Foram três meses de retomada das lembranças, muitas delas dolorosas. Porque a ausência dos companheiros trouxe uma avalanche de emoções. Saudades dos que partiram e não estão presentes para viver esse momento. Mas esperança de que esses dias sombrios não voltem nunca mais. Para que as novas gerações tenham um documento – e vejam a dor, o sofrimento que a ditadura militar provocou em mais de duas décadas nas vidas dos companheiros e seus familiares.

Não estaremos mais silenciosos: diante das novas ameaças fascistas, estaremos vigilantes. É um novo tempo: de redescoberta, de desafios para o futuro. Os estudantes-operários da “Cidade-trabalho” (como Osasco era chamada) - que sacrificaram suas vidas por um mundo com justiça e liberdade - fazem parte da História.

Recordando mais uma vez alguns deles: Sérgio Zanardi, militante do PCB, que se suicidou no inicio dos anos 60; José Campos Barreto, da VPR e VAR-Palmares; José Groff, da Pastoral Operária e da Frente Nacional do Trabalho; Maria de Lourdes Brengel, da Juventude Operária Católica e da FNT. E também Alberto Abib Andery, que vive na Casa São Paulo. Eles estarão sempre presentes em nossos corações.

Os Negrini, meus bisavós, chegaram em Santos em 1888. Eram "braccianti" na Itália e vieram substituir a mão de obra escrava nas fazendas de café. As familias Ferro e Reis partiram de Portugal e chegaram ao Brasil no inicio do século XX. Eram jovens, vieram em busca de trabalho - e acreditavam no "sonho americano". Eu vivi na minha juventude a descrença e o desencanto.

saudações socialistas
João dos Reis

RECORDANDO Prof. JOSUÉ AUGUSTO DA SILVA LEITE (Para Gabriel Roberto Figueiredo)- João dos Reis



“Toda consciência é, pois, memória _ a conservação e acumulação do passado no presente” (Bergson, “A energia espiritual”, cit. por André Lalande, p. 662 do Dic.Téc.Crit.de Filosofia”, Martins Fontes, S.Paulo, 1996)

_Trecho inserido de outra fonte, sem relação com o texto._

/-- FH tasks whose flow entry could not be read yet are bound now (R292). -/
def bindWaiting (s : State) : State :=
  let l := s.cord.tasks.filter fun e => decide (e.2.st = .ready) && (decide (e.2.cls = 12) || decide (e.2.cls = 13)) && decide (e.2.mac = none)
  l.foldl (fun a e => finish (enterReady a e.1 e.2 true)) s

/-- The domain of a site takes tasks: it is in RUN or IDLE, its fence is OPEN, and it does not wait to be reloaded (R66, R517, R527,
R335, R359). -/
def siteAwake (s : State) (x : Site) : Bool :=
  awake s (siteDomain x) && decide (fnState s (siteDomain x) = 0) && !needLoad s (siteDomain x)

/-- A free staging slot of a site takes the highest-ranked task that placement permits (R292, R328). -/
def grantAt (s : State) (x : Site) : State :=
  if !siteHere s.variant x ∨ excluded s x ∨ siteHosted s x ∨ !siteAwake s x ∨ stageDepth s x ≤ slotsUsed s x then s
  else
    let l := sortBy (ranksBefore s) (s.cord.tasks.filter fun e => decide (e.2.cls = siteClass x) && eligible s e)
    match l.find? fun e => takesPf s x e.2 || takesSpill s x e.2 with
    | none => s
    | some (i, t) =>
      let s1 := putTask s i { t with st := .staged, site := some x, arrived := false, sseq := s.cord.sctr }
      let s2 := setCord s1 fun c => { c with sctr := c.sctr + 1 }
      if takesPf s x t then s2 else bump s2 R.gvCount 0 18 1

/-- The sites that take tasks in the cycle in which site x does, up to it, in the order of R328: those of its class by bench or
half and instance, N0 to N3; a MAC takes its own. -/
def takers (s : State) (x : Site) : List Site := match x with
  | .mac _ _ => [x]
  | _ => ((sitesOf s.variant (siteClass x)).takeWhile fun y => decide (y ≠ x)) ++ [x]

/-- `DISPATCH_GRANT` (R292, R328): a staging slot of site x frees. Instances ahead of it whose slots are free take tasks first.
DESIGN CHOICE, unsafe: log entry 84. -/
def execDispatchGrant (x : Site) (s : State) : Host.Outcome State Fault Refusal :=
  .next ((takers s x).foldl grantAt (bindWaiting s))

/-- `DS_STAGE` (R65): the first task granted to a site reaches its stage. -/
def execDsStage (x : Site) (s : State) : Host.Outcome State Fault Refusal :=
  .next (match (stagedAt s x).find? fun e => !e.2.arrived with
    | none => s
    | some (i, t) => putTask s i { t with arrived := true })

/-! ## The deadline governor (R320–R324) -/

def stateNum : TState → Nat
  | .free => 0 | .wait => 1 | .delay => 2 | .ready => 3 | .staged => 4 | .run => 5 | .erase => 6

/-- EV_ESCALATE (R483, R321). -/
def escalate (s : State) (t : Task) : State :=
  raise (emit s 4 [packF [(0, t.cell), (16, t.pattern)], packF [(0, t.tmpl), (11, stateNum t.st)], w32 t.inum, w32 (slotOf s t)]) E.gv 0 2

/-- The frame now, numbered from air-time 0. -/
def frameNow (s : State) : Nat := s.ats.toNat / tcFrame

/-- Cell counter k counts one. -/
def cellMiss (s : State) (h k : Nat) : State := modCell s h fun c => { c with miss := modNth c.miss k fun n => (n + 1) % 2 ^ 64 }

/-- A late action of kind k of a task is counted, in its cell and class, and its frame's burst is watched (R324). -/
def countLate (s : State) (t : Task) (k : Nat) : State :=
  let s1 := raise (bump (cellMiss s t.cell k) R.gvCount 0 t.cls 1) E.gv 0 1
  match cellOf s1 t.cell with
  | none => s1
  | some c =>
    let f := frameNow s1
    let n := if c.frame = f then c.lateN + 1 else 1
    let b := decide (c.frame = f) && c.burst
    let hit := decide (s1.gov.policy.burst ≠ 0) && decide (s1.gov.policy.burst < n) && !b
    let s2 := modCell s1 t.cell fun x => { x with frame := f, lateN := n, burst := b || hit }
    if hit then raise (emit s2 5 [w32 t.cell, w32 (f % 1024), w32 (f / 1024), w32 n]) E.gv 0 3 else s2

/-- The task with the fields of its ALT template (R323). -/
def degraded (s : State) (t : Task) : Task :=
  match patOf s t.pattern with
  | none => t
  | some p =>
    let a := tmplAt p.image t.alt
    let x := instOf s t.inum
    { t with prio := a.prio, aff := a.aff, unit := a.unit, unitV := a.unitV, half := a.half, entry := a.entry,
             er0 := (a.er0.1.toNat, a.er0.2), er1 := (a.er1.1.toNat, a.er1.2),
             param := paramOf a ((x.map fun y => y.req).getD 0) ((x.map fun y => y.blocks).getD []),
             deadline := (t.deadline + s.gov.policy.degExt) % 2 ^ 32, late := 1, altV := false, acted := false }

/-- The late action that applies: DEGRADE without ALT is SKIP. -/
def lateOf (t : Task) : Nat := if t.late = 2 ∧ !t.altV then 1 else t.late

/-- Its instance is still being created. -/
def beingCreated (s : State) (t : Task) : Bool := match instOf s t.inum with
  | some x => x.creating
  | none => false
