/-- `PDEC_COMPLETE` (R230): `err` is a fabric error that a data access received. -/
def execPdecComplete (h : Fin 2) (i : Fin 4) (err : Option Status) (s : State) : Host.Outcome State Fault Refusal :=
  .next (settled s (poolEnd pdecEnd s h.val (16 + i.val) err))

/-- `PENC_COMPLETE` (R230): `err` is a fabric error that a data access received. -/
def execPencComplete (h : Fin 2) (i : Fin 4) (err : Option Status) (s : State) : Host.Outcome State Fault Refusal :=
  .next (settled s (poolEnd pencEnd s h.val (20 + i.val) err))

/-- `TDEC_COMPLETE` (R232): `err` is a fabric error that a data access received. -/
def execTdecComplete (h : Fin 2) (i : Fin 8) (err : Option Status) (s : State) : Host.Outcome State Fault Refusal :=
  .next (settled s (poolEnd tdecEnd s h.val (24 + i.val) err))

/-- `TENC_COMPLETE` (R232): `err` is a fabric error that a data access received. -/
def execTencComplete (h : Fin 2) (i : Fin 2) (err : Option Status) (s : State) : Host.Outcome State Fault Refusal :=
  .next (settled s (poolEnd tencEnd s h.val (32 + i.val) err))

/-- `DEMATCH_COMPLETE` (R234): `err` is a fabric error that a data access received. -/
def execDematchComplete (h : Fin 2) (i : Fin 8) (err : Option Status) (s : State) : Host.Outcome State Fault Refusal :=
  .next (settled s (poolEnd dematchEnd s h.val (34 + i.val) err))

/-- `MATCH_COMPLETE` (R234): `err` is a fabric error that a data access received. -/
def execMatchComplete (h : Fin 2) (i : Fin 8) (err : Option Status) (s : State) : Host.Outcome State Fault Refusal :=
  .next (settled s (poolEnd matchEnd s h.val (34 + i.val) err))

/-- `HC_NEW_COMPLETE` (R237): `err` is a fabric error that a data access received. -/
def execHcNewComplete (h : Fin 2) (i : Fin 4) (err : Option Status) (s : State) : Host.Outcome State Fault Refusal :=
  .next (settled s (poolEnd hcNew s h.val (42 + i.val) err))

/-- `HC_COMBINE_COMPLETE` (R237): `err` is a fabric error that a data access received. -/
def execHcCombineComplete (h : Fin 2) (i : Fin 4) (err : Option Status) (s : State) : Host.Outcome State Fault Refusal :=
  .next (settled s (poolEnd hcCombine s h.val (42 + i.val) err))

/-- `HC_READ_COMPLETE` (R237): `err` is a fabric error that a data access received. -/
def execHcReadComplete (h : Fin 2) (i : Fin 4) (err : Option Status) (s : State) : Host.Outcome State Fault Refusal :=
  .next (settled s (poolEnd hcRead s h.val (42 + i.val) err))

end Sys2Proof.Machine
end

Por que escrevo? Para quem escrevo? Devo o incentivo (de escrever) à amiga Risomar Fasanaro e à Comissão da Verdade de Osasco. Pensei na militância de Raul Ellwanger (RS) e de Francisco Calmon (ES); no relato autobiográfico de Carlos H. Vianna (Portugal), e de Pérsio Arida na Revista Piauí (nº 55).
No Encontro da VAR-Palmares em 2013 em Osasco não conhecíamos as histórias dos companheiros. Pensei também em Arthur, que conheci ainda piá em Curitiba – ele tem 16 anos, é um grande leitor e um filósofo-aprendiz . E em Bruno, de 10 anos, que conheci ainda bebê, e que foi meu vizinho em Cotia: ele é um colecionador de livros e é uma criança adorável. E nos filhos dos meus amigos Moacir (Santa Catarina), Felis (Paraná) e Celso (Bahia): João Victor, Juan Guilherme e Juan .Talvez um dia, quando os três joãozinhos chegarem à adolescência ou à maturidade, eles leiam esses meus textos.

Recordei a minha descoberta do universo dos livros. JOÃO FERREIRA, um fazendeiro em Gália, prefeito em 1960/1963, criou uma biblioteca no município. A paixão pela literatura – que começou na infância – me levou a um mundo mágico.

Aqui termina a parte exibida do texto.